Saturday, November 17, 2012

Coursera Scala Course

I recently took the Scala Course on Coursera and thoroughly enjoyed it. It is the first time I've completed an on-line course - i usually slacken of. The combination of it being interesting and having other friends, like Greg, doing it was what pushed me to complete all of the assignments.

Overall the course was well structured and well run. A credit to Martin Odersky and his staff. If i could do it again, i'd probably try and watch more of the videos! Finding the time is always a struggle.

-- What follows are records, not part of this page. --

/-! ### Abandon -/

@[simp] theorem State.abandonAlignment_now (s : State) (c : CtxId) : (s.abandonAlignment c).now = s.now := by
  dsimp only [State.abandonAlignment]
  repeat' split
  all_goals first | rfl | simp
@[simp] theorem State.abandonAlignment_pins (s : State) (c : CtxId) : (s.abandonAlignment c).pins = s.pins := by
  dsimp only [State.abandonAlignment]
  repeat' split
  all_goals first | rfl | simp
@[simp] theorem State.abandonAlignment_flow (s : State) (c : CtxId) : (s.abandonAlignment c).flow = s.flow := by
  dsimp only [State.abandonAlignment]
  repeat' split
  all_goals first | rfl | simp
@[simp] theorem State.abandonAlignment_slots (s : State) (c : CtxId) : (s.abandonAlignment c).slots = s.slots := by
  dsimp only [State.abandonAlignment]
  repeat' split
  all_goals first | rfl | simp
@[simp] theorem State.abandonAlignment_ports (s : State) (c : CtxId) : (s.abandonAlignment c).ports = s.ports := by
  dsimp only [State.abandonAlignment]
  repeat' split
  all_goals first | rfl | simp
@[simp] theorem State.abandonAlignment_arbiter (s : State) (c : CtxId) : (s.abandonAlignment c).arbiter = s.arbiter := by
  dsimp only [State.abandonAlignment]
  repeat' split
  all_goals first | rfl | simp
@[simp] theorem State.abandonAlignment_engine (s : State) (c : CtxId) : (s.abandonAlignment c).engine = s.engine := by
  dsimp only [State.abandonAlignment]
  repeat' split
  all_goals first | rfl | simp
@[simp] theorem State.abandonAlignment_evaluator (s : State) (c : CtxId) : (s.abandonAlignment c).evaluator = s.evaluator := by
  dsimp only [State.abandonAlignment]
  repeat' split
  all_goals first | rfl | simp
@[simp] theorem State.abandonAlignment_decision (s : State) (c : CtxId) : (s.abandonAlignment c).decision = s.decision := by
  dsimp only [State.abandonAlignment]
  repeat' split
  all_goals first | rfl | simp
@[simp] theorem State.abandonAlignment_monitor (s : State) (c : CtxId) : (s.abandonAlignment c).monitor = s.monitor := by
  dsimp only [State.abandonAlignment]
  repeat' split
  all_goals first | rfl | simp
@[simp] theorem State.abandonAlignment_log (s : State) (c : CtxId) : (s.abandonAlignment c).log = s.log := by
  dsimp only [State.abandonAlignment]
  repeat' split
  all_goals first | rfl | simp
@[simp] theorem State.abandonAlignment_link (s : State) (c : CtxId) : (s.abandonAlignment c).link = s.link := by
  dsimp only [State.abandonAlignment]
  repeat' split
  all_goals first | rfl | simp
@[simp] theorem State.abandonAlignment_pending (s : State) (c : CtxId) : (s.abandonAlignment c).pending = s.pending := by
  dsimp only [State.abandonAlignment]
  repeat' split
  all_goals first | rfl | simp
@[simp] theorem State.scanStop_now (s : State)  : (s.scanStop).now = s.now := by
  dsimp only [State.scanStop]
  repeat' split
  all_goals first | rfl | simp
@[simp] theorem State.scanStop_pins (s : State)  : (s.scanStop).pins = s.pins := by
  dsimp only [State.scanStop]
  repeat' split
  all_goals first | rfl | simp
@[simp] theorem State.scanStop_flow (s : State)  : (s.scanStop).flow = s.flow := by
  dsimp only [State.scanStop]
  repeat' split
  all_goals first | rfl | simp
@[simp] theorem State.scanStop_slots (s : State)  : (s.scanStop).slots = s.slots := by
  dsimp only [State.scanStop]
  repeat' split
  all_goals first | rfl | simp
@[simp] theorem State.scanStop_align (s : State)  : (s.scanStop).align = s.align := by
  dsimp only [State.scanStop]
  repeat' split
  all_goals first | rfl | simp
@[simp] theorem State.scanStop_arbiter (s : State)  : (s.scanStop).arbiter = s.arbiter := by
  dsimp only [State.scanStop]
  repeat' split
  all_goals first | rfl | simp
@[simp] theorem State.scanStop_engine (s : State)  : (s.scanStop).engine = s.engine := by
  dsimp only [State.scanStop]
  repeat' split
  all_goals first | rfl | simp
@[simp] theorem State.scanStop_evaluator (s : State)  : (s.scanStop).evaluator = s.evaluator := by
  dsimp only [State.scanStop]
  repeat' split
  all_goals first | rfl | simp
@[simp] theorem State.scanStop_decision (s : State)  : (s.scanStop).decision = s.decision := by
  dsimp only [State.scanStop]
  repeat' split
  all_goals first | rfl | simp
@[simp] theorem State.scanStop_monitor (s : State)  : (s.scanStop).monitor = s.monitor := by
  dsimp only [State.scanStop]
  repeat' split
  all_goals first | rfl | simp
@[simp] theorem State.scanStop_log (s : State)  : (s.scanStop).log = s.log := by
  dsimp only [State.scanStop]
  repeat' split
  all_goals first | rfl | simp
@[simp] theorem State.scanStop_link (s : State)  : (s.scanStop).link = s.link := by
  dsimp only [State.scanStop]
  repeat' split
  all_goals first | rfl | simp
@[simp] theorem State.scanStop_pending (s : State)  : (s.scanStop).pending = s.pending := by
  dsimp only [State.scanStop]
  repeat' split
  all_goals first | rfl | simp
@[simp] theorem State.freeIntakePool_now (s : State)  : (s.freeIntakePool).now = s.now := by
  dsimp only [State.freeIntakePool]
  repeat' split
  all_goals first | rfl | simp
@[simp] theorem State.freeIntakePool_pins (s : State)  : (s.freeIntakePool).pins = s.pins := by
  dsimp only [State.freeIntakePool]
  repeat' split
  all_goals first | rfl | simp
@[simp] theorem State.freeIntakePool_flow (s : State)  : (s.freeIntakePool).flow = s.flow := by
  dsimp only [State.freeIntakePool]
  repeat' split
  all_goals first | rfl | simp
@[simp] theorem State.freeIntakePool_slots (s : State)  : (s.freeIntakePool).slots = s.slots := by
  dsimp only [State.freeIntakePool]
  repeat' split
  all_goals first | rfl | simp
@[simp] theorem State.freeIntakePool_align (s : State)  : (s.freeIntakePool).align = s.align := by
  dsimp only [State.freeIntakePool]
  repeat' split
  all_goals first | rfl | simp
@[simp] theorem State.freeIntakePool_arbiter (s : State)  : (s.freeIntakePool).arbiter = s.arbiter := by
  dsimp only [State.freeIntakePool]
  repeat' split
  all_goals first | rfl | simp
@[simp] theorem State.freeIntakePool_engine (s : State)  : (s.freeIntakePool).engine = s.engine := by
  dsimp only [State.freeIntakePool]
  repeat' split
  all_goals first | rfl | simp
@[simp] theorem State.freeIntakePool_evaluator (s : State)  : (s.freeIntakePool).evaluator = s.evaluator := by
  dsimp only [State.freeIntakePool]
  repeat' split
  all_goals first | rfl | simp
@[simp] theorem State.freeIntakePool_decision (s : State)  : (s.freeIntakePool).decision = s.decision := by
  dsimp only [State.freeIntakePool]
  repeat' split
  all_goals first | rfl | simp
@[simp] theorem State.freeIntakePool_monitor (s : State)  : (s.freeIntakePool).monitor = s.monitor := by
  dsimp only [State.freeIntakePool]
  repeat' split
  all_goals first | rfl | simp
@[simp] theorem State.freeIntakePool_log (s : State)  : (s.freeIntakePool).log = s.log := by
  dsimp only [State.freeIntakePool]
  repeat' split
  all_goals first | rfl | simp
@[simp] theorem State.freeIntakePool_link (s : State)  : (s.freeIntakePool).link = s.link := by
  dsimp only [State.freeIntakePool]
  repeat' split
  all_goals first | rfl | simp
@[simp] theorem State.freeIntakePool_pending (s : State)  : (s.freeIntakePool).pending = s.pending := by
  dsimp only [State.freeIntakePool]
  repeat' split
  all_goals first | rfl | simp
@[simp] theorem State.abandonIntake_now (s : State)  : (s.abandonIntake).now = s.now := by
  dsimp only [State.abandonIntake]
  repeat' split
  all_goals first | rfl | simp
@[simp] theorem State.abandonIntake_pins (s : State)  : (s.abandonIntake).pins = s.pins := by
  dsimp only [State.abandonIntake]
  repeat' split
  all_goals first | rfl | simp
@[simp] theorem State.abandonIntake_flow (s : State)  : (s.abandonIntake).flow = s.flow := by
  dsimp only [State.abandonIntake]
  repeat' split
  all_goals first | rfl | simp
@[simp] theorem State.abandonIntake_slots (s : State)  : (s.abandonIntake).slots = s.slots := by
  dsimp only [State.abandonIntake]
  repeat' split
  all_goals first | rfl | simp
@[simp] theorem State.abandonIntake_align (s : State)  : (s.abandonIntake).align = s.align := by
  dsimp only [State.abandonIntake]
  repeat' split
  all_goals first | rfl | simp
@[simp] theorem State.abandonIntake_engine (s : State)  : (s.abandonIntake).engine = s.engine := by
  dsimp only [State.abandonIntake]
  repeat' split
  all_goals first | rfl | simp
@[simp] theorem State.abandonIntake_evaluator (s : State)  : (s.abandonIntake).evaluator = s.evaluator := by
  dsimp only [State.abandonIntake]
  repeat' split
  all_goals first | rfl | simp
@[simp] theorem State.abandonIntake_decision (s : State)  : (s.abandonIntake).decision = s.decision := by
  dsimp only [State.abandonIntake]
  repeat' split
  all_goals first | rfl | simp
@[simp] theorem State.abandonIntake_monitor (s : State)  : (s.abandonIntake).monitor = s.monitor := by
  dsimp only [State.abandonIntake]
  repeat' split
  all_goals first | rfl | simp
@[simp] theorem State.abandonIntake_log (s : State)  : (s.abandonIntake).log = s.log := by
  dsimp only [State.abandonIntake]
  repeat' split
  all_goals first | rfl | simp
@[simp] theorem State.abandonIntake_link (s : State)  : (s.abandonIntake).link = s.link := by
  dsimp only [State.abandonIntake]
  repeat' split
  all_goals first | rfl | simp
@[simp] theorem State.abandonIntake_pending (s : State)  : (s.abandonIntake).pending = s.pending := by
  dsimp only [State.abandonIntake]
  repeat' split
  all_goals first | rfl | simp
@[simp] theorem State.dropContext_now (s : State) (c : CtxId) : (s.dropContext c).now = s.now := by
  dsimp only [State.dropContext]
  repeat' split
  all_goals first | rfl | simp
@[simp] theorem State.dropContext_pins (s : State) (c : CtxId) : (s.dropContext c).pins = s.pins := by
  dsimp only [State.dropContext]
  repeat' split
  all_goals first | rfl | simp
@[simp] theorem State.dropContext_flow (s : State) (c : CtxId) : (s.dropContext c).flow = s.flow := by
  dsimp only [State.dropContext]
  repeat' split
  all_goals first | rfl | simp
@[simp] theorem State.dropContext_slots (s : State) (c : CtxId) : (s.dropContext c).slots = s.slots := by
  dsimp only [State.dropContext]
  repeat' split
  all_goals first | rfl | simp
@[simp] theorem State.dropContext_align (s : State) (c : CtxId) : (s.dropContext c).align = s.align := by
  dsimp only [State.dropContext]
  repeat' split
  all_goals first | rfl | simp
@[simp] theorem State.dropContext_decision (s : State) (c : CtxId) : (s.dropContext c).decision = s.decision := by
  dsimp only [State.dropContext]
  repeat' split
  all_goals first | rfl | simp
@[simp] theorem State.dropContext_monitor (s : State) (c : CtxId) : (s.dropContext c).monitor = s.monitor := by
  dsimp only [State.dropContext]
  repeat' split
  all_goals first | rfl | simp
@[simp] theorem State.dropContext_log (s : State) (c : CtxId) : (s.dropContext c).log = s.log := by
  dsimp only [State.dropContext]
  repeat' split
  all_goals first | rfl | simp
@[simp] theorem State.dropContext_link (s : State) (c : CtxId) : (s.dropContext c).link = s.link := by
  dsimp only [State.dropContext]
  repeat' split
  all_goals first | rfl | simp
@[simp] theorem State.dropContext_pending (s : State) (c : CtxId) : (s.dropContext c).pending = s.pending := by
  dsimp only [State.dropContext]
  repeat' split
  all_goals first | rfl | simp
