theorem State.grant_driven {s : State} (h : s.Driven) : s.grant.Driven := State.grantUpTo_driven _ h

theorem State.intakeSteps_driven {s : State} (h : s.Driven) (j : Served) (p : PortId) (i : IntakeItem) :
    (s.intakeSteps j p i).Driven := by
  dsimp only [State.intakeSteps]
  apply State.closingTest_driven
  refine State.Driven.of_flow (s := s.itemSteps j p i) ?_ rfl rfl rfl rfl rfl rfl
  cases i with
  | tile k => exact State.additionStep_driven (State.openingStep_driven h _ _) _ _ _ _
  | loss r c => exact State.openingStep_driven h _ _
  | endRecord => exact h

/-! ### The flow controller's events, before the lines are driven -/

/-- The phases hold and the exit timer agrees with RELEASE: what the pass over the lines needs. -/
structure State.Ready (s : State) : Prop where
  phases : s.PhasesOk
  timer : s.flow.TimerOk

theorem State.Driven.ready {s : State} (h : s.Driven) : s.Ready := ⟨h.phases, h.follows.timer⟩

theorem State.Ready.driveLines {s : State} (h : s.Ready) : s.driveLines.Driven :=
  ⟨State.driveLines_follows _ h.timer,
    h.phases.of (by simp) (by simp) (by simp) (fun d => State.driveLines_keeps s d)⟩

theorem State.pump_driven {s : State} (h : s.Driven) : s.pump.Driven := h.of_flow rfl rfl rfl rfl rfl rfl

/-- An operation that keeps the data of the phases and the lines. -/
theorem State.Ready.of {s t : State} (h : s.Ready) (ho : t.flow.outs = s.flow.outs)
    (ha : t.align.aligning = s.align.aligning) (hv : t.engine.service = s.engine.service)
    (hj : t.engine.served = s.engine.served) (hk : ∀ d, (t.ctx d).state = (s.ctx d).state) : t.Ready :=
  ⟨h.phases.of ha hv hj (fun d => State.Keeps.of_state (hk d)), h.timer.of_outs ho⟩

theorem State.freeContext_ready {s : State} (c : CtxId) (h : s.Ready)
    (hc : s.align.aligning ≠ some c ∧ s.engine.NotArming c) : (s.freeContext c).Ready :=
  ⟨h.phases.but c (by simp) (by simp) (by simp) hc (fun d hd => State.freeContext_keeps s c d hd),
    State.freeContext_timerOk s c h.timer⟩

theorem State.modCtx_state (s : State) (c d : CtxId) (f : Context → Context) (h : ∀ x, (f x).state = x.state) :
    ((s.modCtx c f).ctx d).state = (s.ctx d).state := by
  show ((s.flow.ctxs.set c _).get d).state = _
  rw [Pair.get_set]
  split
  · rename_i e; rw [h, e]; rfl
  · rfl

theorem State.removeBoard_ready {s : State} (c : CtxId) (h : s.Ready) : (s.removeBoard c).Ready := by
  dsimp only [State.removeBoard]
  have h1 : ((s.modCtx c (fun x => { x with removed := true })).modFlow
      (Flow.count (fun k => { k with removed := bump k.removed 1 }))).Ready :=
    h.of rfl rfl rfl rfl (fun d => State.modCtx_state s c d (fun x => { x with removed := true })
      (fun _ => rfl))
  split
  · exact ⟨(State.abortContext_phases h1.phases h1.timer c).1,
      (State.abortContext_phases h1.phases h1.timer c).2.1⟩
  · split
    · rename_i hd
      exact State.freeContext_ready c h1 (h.phases.other (by rw [hd]; decide) (by rw [hd]; decide))
    · exact h1

theorem State.enterHeld_ready {s : State} (h : s.PhasesOk) (t : StationState) (k : StationCause) :
    (s.enterHeld t k).Ready := by
  dsimp only [State.enterHeld]
  generalize hu : (s.changeStation t k).modFlow _ = u
  have hp : u.PhasesOk := by
    rw [← hu]
    exact h.of rfl rfl rfl (fun d => State.Keeps.of_state rfl)
  have ht : u.flow.TimerOk := by rw [← hu]; rfl
  have key : ∀ (v : State) (c : CtxId), v.Ready → (v.abortIfMeasuring c).Ready := by
    intro v c hv
    dsimp only [State.abortIfMeasuring]
    split
    · exact ⟨(State.abortContext_phases hv.phases hv.timer c).1,
        (State.abortContext_phases hv.phases hv.timer c).2.1⟩
    · exact hv
  exact key _ _ (key _ _ ⟨hp, ht⟩)

theorem State.completeRelease_ready {s : State} (c : CtxId) (h : s.PhasesOk)
    (hc : s.align.aligning ≠ some c ∧ s.engine.NotArming c) : (s.completeRelease c).Ready := by
  dsimp only [State.completeRelease]
  exact State.freeContext_ready c ⟨h.of rfl rfl rfl (fun d => State.Keeps.of_state rfl), rfl⟩ hc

All said and done, i'm still not sure how i feel about Scala. You can create some very concise code in it, but i also find i can easily get tied in knots.  Still, i think it is good enough to try out on a small project before i make any firm judgements.

It would be great to do something similar in Clojure. I've dabbled here and there, but i'm a long way from being proficient. Next year maybe.

Thursday, November 1, 2012

Performance Analysis with Logscape

At work we have built a object based query model that works directly off of our domain objects. It is quite neat in that when we now add new fields / objects to our domain we can automatically construct queries on the new field/object.  The underlying data is stored in an Oracle Coherence cluster - there is lot of data!

As with any new method of querying, at some point you need to understand the performance of various components. As we are using coherence, getting down to the nitty gritty of where time is being spent can be difficult. For example, a query is composed on a client machine, is serialized and sent to an extend proxy, is then interpreted into something that coherence will understand, broken up in to pages, run against storage nodes, aggregated back on an extend node, populated with extra data, and finally sent back to the client - phew! A single query will span across 20 machines and 200+ JVMs. 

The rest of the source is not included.